§ **Input**
/-- The register of the local final-RX timestamp, by FINAL_RX_SOURCE (R187). -/
theorem State.readT_finalRxReg (s : State) (src : FinalRxSource) :
    s.readT (finalRxReg src) = if src = .second then s.t6 else s.t5 := by
  cases src <;> rfl

/-- The valid bits of R187 are the guard of R291. -/
theorem compute_registers_valid {s : State} {src : FinalRxSource}
    (hv : s.valid &&& (if src = .second then 0xD8#8 else 0xB8#8) = if src = .second then 0xD8#8 else 0xB8#8) :
    (s.validE && s.validAll [.t3, .t4, finalRxReg src]) = true := by
  rw [Bool.and_eq_true]
  cases src with
  | first => exact ⟨State.validE_of_and hv rfl, State.validAll_of_and hv rfl⟩
  | second => exact ⟨State.validE_of_and hv rfl, State.validAll_of_and hv rfl⟩

/-- R187 with its registers valid, the final-RX register being `src`'s. -/
theorem exec_rComputeIssue_valid {s : State} {src : FinalRxSource} (hsrc : s.params.finalRxSource = src)
    (hv : (s.validE && s.validAll [.t3, .t4, finalRxReg src]) = true) :
    exec .rComputeIssue s = .next ((s.putResult (ranging s.e0 s.e1 s.e2 (narrowTo32 s.t3) (narrowTo32 s.t4)
      (narrowTo32 (s.readT (finalRxReg src))))).goto stRAwaitPoll phIssue) := by
  subst hsrc
  exact if_pos hv

/-- Settles O36: the record is that of `ranging` on the registers, whose quotient is R213's and R214's. -/
theorem computeEmitsResult : Obligations.ComputeEmitsResult := by
  unfold Obligations.ComputeEmitsResult
  intro s second need frx hv
  have hfrx : narrowTo32 (s.readT (finalRxReg s.params.finalRxSource)) = frx.setWidth 32 := by
    rw [narrowTo32_eq_setWidth, State.readT_finalRxReg]
  have hexec := exec_rComputeIssue_valid rfl (compute_registers_valid hv)
  refine ⟨_, ⟨_, hexec, rfl, rfl⟩, rfl, ?_, rfl, ?_, ?_⟩
  · exact congrArg₂ sub32 hfrx (narrowTo32_eq_setWidth s.t4)
  · exact congrArg₂ sub32 (narrowTo32_eq_setWidth s.t4) (narrowTo32_eq_setWidth s.t3)
  · exact quotientRule_tofDeviceUnits (rangingIntervals s.e0 s.e1 s.e2 _ _ _)

/-! ### A receive timeout in R_AWAIT_POLL (R190) -/

/-- The block that has answered a receive timeout by the failure path of R181. -/
def State.pollTimedOut (s : State) (rest : List Byte) : State :=
  (State.answered { s with events := rest } .rxTimeout).fail .receiveTimeout stRAwaitPoll

theorem State.awaitingPoll_selector (s : State) : s.awaitingPoll.selector = 0x21#6 := by
  rw [State.awaitingPoll, State.goto_selector]
  decide

theorem State.pollTimedOut_selector (s : State) (rest : List Byte) :
    (s.pollTimedOut rest).selector = 0x20#6 := by
  rw [State.pollTimedOut, State.fail, State.goto_selector]
  decide

/-- R181 on RX_TIMEOUT. -/
theorem exec_rAwaitPollAwait_rxTimeout {s : State} {rest : List Byte} (ho : Offered s .rxTimeout rest) :
    exec .rAwaitPollAwait s = .next (s.pollTimedOut rest) :=
  exec_offered (f := onRAwaitPollAwait) rfl ho

/-- A running block's step is the action of its pair. -/
theorem Running.step_eq {s : State} {ss : BitVec 6} {i : Instr} (hr : Running s) (hss : s.selector = ss)
    (hi : decodeSelector ss = .ok i) : step s = exec i s := by
  obtain ⟨hs, hp⟩ := hr
  exact step_selected hp hs (hss ▸ hi)

/-- R180 as a step, after which the block runs on. -/
theorem step_awaitPollIssue {s : State} (hr : Running s) (hss : s.selector = 0x20#6) :
    step s = .next s.awaitingPoll ∧ Running s.awaitingPoll := by
  obtain ⟨hrun, -⟩ := Issues.running_captured .awaitPoll hss hr BitVec.and_zero
  exact ⟨(hr.step_eq hss rfl).trans (exec_rAwaitPollIssue s), hrun⟩

/-- R181 as a step on RX_TIMEOUT, after which the block runs on. -/
theorem step_awaitPoll_rxTimeout {s : State} {rest : List Byte} (hr : Running s) (hss : s.selector = 0x21#6)
    (ho : Offered s .rxTimeout rest) :
    step s = .next (s.pollTimedOut rest) ∧ Running (s.pollTimedOut rest) := by
  obtain ⟨hrun, -⟩ := State.fail_running_captured (s := s) (ss := 0x21#6) (k := .receiveTimeout)
    (t := State.answered { s with events := rest } .rxTimeout) hr hss (.inr rfl) rfl rfl rfl
  exact ⟨(hr.step_eq hss rfl).trans (exec_rAwaitPollAwait_rxTimeout ho), hrun⟩

/-- The exchange clear of a cleared exchange leaves VALID (R39). -/
theorem clearValidResponder_idem (v : BitVec 8) :
    clearValidResponder (clearValidResponder v) = clearValidResponder v := by
  simp [clearValidResponder, BitVec.and_assoc]

/-- From a block that waits for a Poll, a timeout and the step after it change LAST_ERR and the outputs alone. -/
theorem State.awaitingPoll_pollTimedOut_arch (s : State) (rest : List Byte) :
    (s.awaitingPoll.pollTimedOut rest).awaitingPoll.arch = { s.awaitingPoll.arch with
      status := (s.awaitingPoll.status &&& 0xF8#8) ||| 2#8
      trace := s.awaitingPoll.trace ++ [.cmd .clearStatus, .cmd .resetRx, .cmd (.armRx .noTimeout)] } := by
  have hvalid := clearValidResponder_idem s.valid
  simp [State.awaitingPoll, State.pollTimedOut, State.arch, State.fail_eq, State.clearResponder, State.emit,
    State.goto, State.answered, withLastErr, failCode, hvalid]

/-- Settles O52: the arm, the timeout's failure path and the arm again, of which the last finds the exchange already
clear. -/
theorem timeoutIsIdempotent : Obligations.TimeoutIsIdempotent := by
  unfold Obligations.TimeoutIsIdempotent
  intro s rest hr hss ho
  obtain ⟨h1, hr1⟩ := step_awaitPollIssue hr hss
  obtain ⟨h2, hr2⟩ := step_awaitPoll_rxTimeout (rest := rest) hr1 s.awaitingPoll_selector ho
  obtain ⟨h3, -⟩ := step_awaitPollIssue hr2 (State.pollTimedOut_selector _ rest)
  refine ⟨_, _, _, h1, h2, h3, s.awaitingPoll_selector, rfl, ?_, State.awaitingPoll_pollTimedOut_arch s rest⟩
  exact (BitVec.and_assoc s.valid 0x07#8 0xF8#8).trans BitVec.and_zero

end Sys2Proof.Machine
end

section
/-! The Ranging Calculator (43_ranging.md R211-R220): its intervals, its quotient where that is exact, and the sign
of the distance. Settles O15 to O20. -/

namespace Sys2Proof.Machine

open Sys2Proof

/-! ### The intervals (R211) -/

/-- R233 on the operands as integers: what wraps below 0 is read modulo 2^32. -/
theorem sub32_toNat (x y : U32) : ((sub32 x y).toNat : Int) = ((x.toNat : Int) - y.toNat) % 2 ^ 32 := by
  have hx := x.isLt
  have hy := y.isLt
  rw [sub32, BitVec.toNat_sub]
  omega

theorem exec_unitRangingIntervals (pt rr ft prx rtx frx : U32) (s : State) :
    exec (.unitRangingIntervals pt rr ft prx rtx frx) s =
      .next (s.setUnitOut (.intervals (sub32 rr pt) (sub32 frx rtx) (sub32 ft rr) (sub32 rtx prx))) := rfl

/-- Settles O15: each interval is one subtraction of R233. -/
theorem intervalsAreDifferences : Obligations.IntervalsAreDifferences := by
  unfold Obligations.IntervalsAreDifferences
  intro s pt rr ft prx rtx frx
  exact ⟨_, _, _, _, exec_unitRangingIntervals pt rr ft prx rtx frx s,
    sub32_toNat rr pt, sub32_toNat frx rtx, sub32_toNat ft rr, sub32_toNat rtx prx⟩

/-! ### The quotient (R213-R215, R219, R220) -/

theorem exec_unitTofDeviceUnits (ra rb da db : U32) (s : State) :
    exec (.unitTofDeviceUnits ra rb da db) s =
      .next (s.setUnitOut (.tof (tofDeviceUnits ⟨ra, rb, da, db⟩) (tofDegen ⟨ra, rb, da, db⟩))) := rfl

/-- Settles O16: the unit's output is the pair that the rule of the quotient describes. -/
theorem tofIsRoundedQuotient : Obligations.TofIsRoundedQuotient := by
  unfold Obligations.TofIsRoundedQuotient
  intro s ra rb da db
  exact ⟨_, _, exec_unitTofDeviceUnits ra rb da db s, quotientRule_tofDeviceUnits ⟨ra, rb, da, db⟩⟩

/-- Settles O17: the bound on the magnitude of the quotient, and the two inputs of R215. -/
theorem tofRange : Obligations.TofRange := by
  unfold Obligations.TofRange
  refine ⟨fun v => ?range, by decide, by decide⟩
  case range =>
    have hbound := natAbs_tofInt_le v
    rw [tofDeviceUnits_toInt]
    omega

/-- A numerator that is a multiple of the denominator is divided without rounding; a denominator of 0 gives 0. -/
theorem tofInt_eq_of_num_eq_mul {v : Intervals} {t : Int} (hnum : rangingNum v = t * rangingDen v)
    (hzero : rangingDen v = 0 → t = 0) : tofInt v = t := by
  unfold tofInt
  split
  · next hden => exact (hzero hden).symm
  · next hden => rw [hnum, Int.mul_tdiv_cancel t hden]

theorem rangingNum_eq_zero {v : Intervals} (h : v.ra.toNat * v.rb.toNat = v.da.toNat * v.db.toNat) :
    rangingNum v = 0 :=
  Int.sub_eq_zero.2 (by exact_mod_cast h)

/-- R220: the two round trips exceed the two delays by `2t` each, so `num = 2t (Da + Db) + 4t^2 = t * den`. -/
theorem rangingNum_eq_mul_rangingDen {v : Intervals} {t : Nat} (hra : v.ra.toNat = v.db.toNat + 2 * t)
    (hrb : v.rb.toNat = v.da.toNat + 2 * t) : rangingNum v = t * rangingDen v := by
  rw [rangingNum, rangingDen, hra, hrb]
  push_cast
  ring

theorem rangingDen_ne_zero {v : Intervals}
    (h : v.ra.toNat + v.rb.toNat + v.da.toNat + v.db.toNat ≠ 0) : rangingDen v ≠ 0 := by
  unfold rangingDen
  omega

/-- Settles O18: the numerator is 0, so the quotient is 0 whatever the denominator. -/
theorem cancellationLaw : Obligations.CancellationLaw := by
  unfold Obligations.CancellationLaw
  intro v h
  have htof : tofInt v = 0 :=
    tofInt_eq_of_num_eq_mul ((rangingNum_eq_zero h).trans (Int.zero_mul _).symm) (fun _ => rfl)
  rw [tofDeviceUnits, htof]
  rfl

/-- Settles O19: the numerator is `t` times the denominator. -/
theorem idealClockLaw : Obligations.IdealClockLaw := by
  unfold Obligations.IdealClockLaw
  intro v t hra hrb hsum
  have hden := rangingDen_ne_zero hsum
  refine ⟨?_, decide_eq_false hden⟩
  rw [tofDeviceUnits_toInt]
  exact tofInt_eq_of_num_eq_mul (rangingNum_eq_mul_rangingDen hra hrb) (absurd · hden)

/-! ### Time of flight and distance (R216, R217) -/

theorem exec_unitTimeOfFlight (tof : U64) (s : State) :
    exec (.unitTimeOfFlight tof) s = .next (s.setUnitOut (.rational (timeOfFlight s.params tof))) := rfl

theorem exec_unitDistance (tof : U64) (s : State) :
    exec (.unitDistance tof) s = .next (s.setUnitOut (.rational (distance s.params tof))) := rfl

/-- The distance of one device time unit, in metres. -/
def metresPerUnit (P : Params) : Rat := P.dtuSeconds.val * P.speedOfLight.val

theorem metresPerUnit_pos (P : Params) : 0 < metresPerUnit P :=
  mul_pos P.dtuSeconds.property P.speedOfLight.property

theorem distance_eq_mul (P : Params) (tof : U64) :
    distance P tof = (tof.toInt : Rat) * metresPerUnit P :=
  mul_assoc _ _ _

/-- R217: the distance has the sign of `TOF_DTU`. -/
theorem distance_neg_iff (P : Params) (tof : U64) : distance P tof < 0 ↔ tof.toInt < 0 := by
  have hsign := mul_lt_mul_iff_left₀ (b := (tof.toInt : Rat)) (c := 0) (metresPerUnit_pos P)
  rw [distance_eq_mul, ← Int.cast_lt_zero (R := Rat), ← hsign, zero_mul]

theorem distance_eq_zero_iff (P : Params) (tof : U64) : distance P tof = 0 ↔ tof.toInt = 0 := by
  rw [distance_eq_mul, mul_eq_zero_iff_right (metresPerUnit_pos P).ne', Int.cast_eq_zero]

/-- Settles O20: both products are exact, and the distance of one unit is positive. -/
theorem timeAndDistance : Obligations.TimeAndDistance := by
  unfold Obligations.TimeAndDistance
  intro s tof
  refine ⟨s.params.dtuSeconds.property, s.params.speedOfLight.property, ?_⟩
  exact ⟨_, _, exec_unitTimeOfFlight tof s, exec_unitDistance tof s, rfl, rfl,
    distance_neg_iff s.params tof, distance_eq_zero_iff s.params tof⟩

end Sys2Proof.Machine
end

section
/-! Timestamp arithmetic as arithmetic on numbers (44_timestamp.md R231-R236): the value of each width change, the
elapsed time across a wrap of the counter, and the delayed send time. Settles O11, O12 and O13. -/

namespace Sys2Proof.Machine

open Sys2Proof

/-! ### Widths (R231, R232, R233) -/

/-- A byte shifted up within the word is multiplied by its place. -/
theorem shiftedByte_toNat (b : Byte) {k : Nat} (hk : k ≤ 56) : (b.setWidth 64 <<< k).toNat = b.toNat <<< k := by
  have hfit : b.toNat * 2 ^ k < 2 ^ 8 * 2 ^ 56 :=
    Nat.mul_lt_mul_of_lt_of_le b.isLt (Nat.pow_le_pow_right (by decide) hk) (by decide)
  rw [BitVec.toNat_shiftLeft, BitVec.toNat_setWidth_of_le (by decide), Nat.shiftLeft_eq]
  exact Nat.mod_eq_of_lt hfit

/-- A byte or-ed in above a value's bits adds its place value. -/
theorem toNat_or_shiftedByte {x : U64} {n k : Nat} (hx : x.toNat = n) (hn : n < 2 ^ k) (b : Byte) (hk : k ≤ 56) :
    (x ||| b.setWidth 64 <<< k).toNat = n + b.toNat * 2 ^ k := by
  rw [BitVec.toNat_or, shiftedByte_toNat b hk, hx, Nat.or_comm, ← Nat.shiftLeft_add_eq_or_of_lt hn,
    Nat.shiftLeft_eq, Nat.add_comm]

§ **Task item**
From the data above, output exactly the lines between the one containing "step, after which the block runs on. -/" and the one containing "RX_TIMEOUT, after which the block runs on. -/", counting both of them.

§ **Output of the exercise**
/-- R180 as a step, after which the block runs on. -/
theorem step_awaitPollIssue {s : State} (hr : Running s) (hss : s.selector = 0x20#6) :
    step s = .next s.awaitingPoll ∧ Running s.awaitingPoll := by
  obtain ⟨hrun, -⟩ := Issues.running_captured .awaitPoll hss hr BitVec.and_zero
  exact ⟨(hr.step_eq hss rfl).trans (exec_rAwaitPollIssue s), hrun⟩

/-- R181 as a step on RX_TIMEOUT, after which the block runs on. -/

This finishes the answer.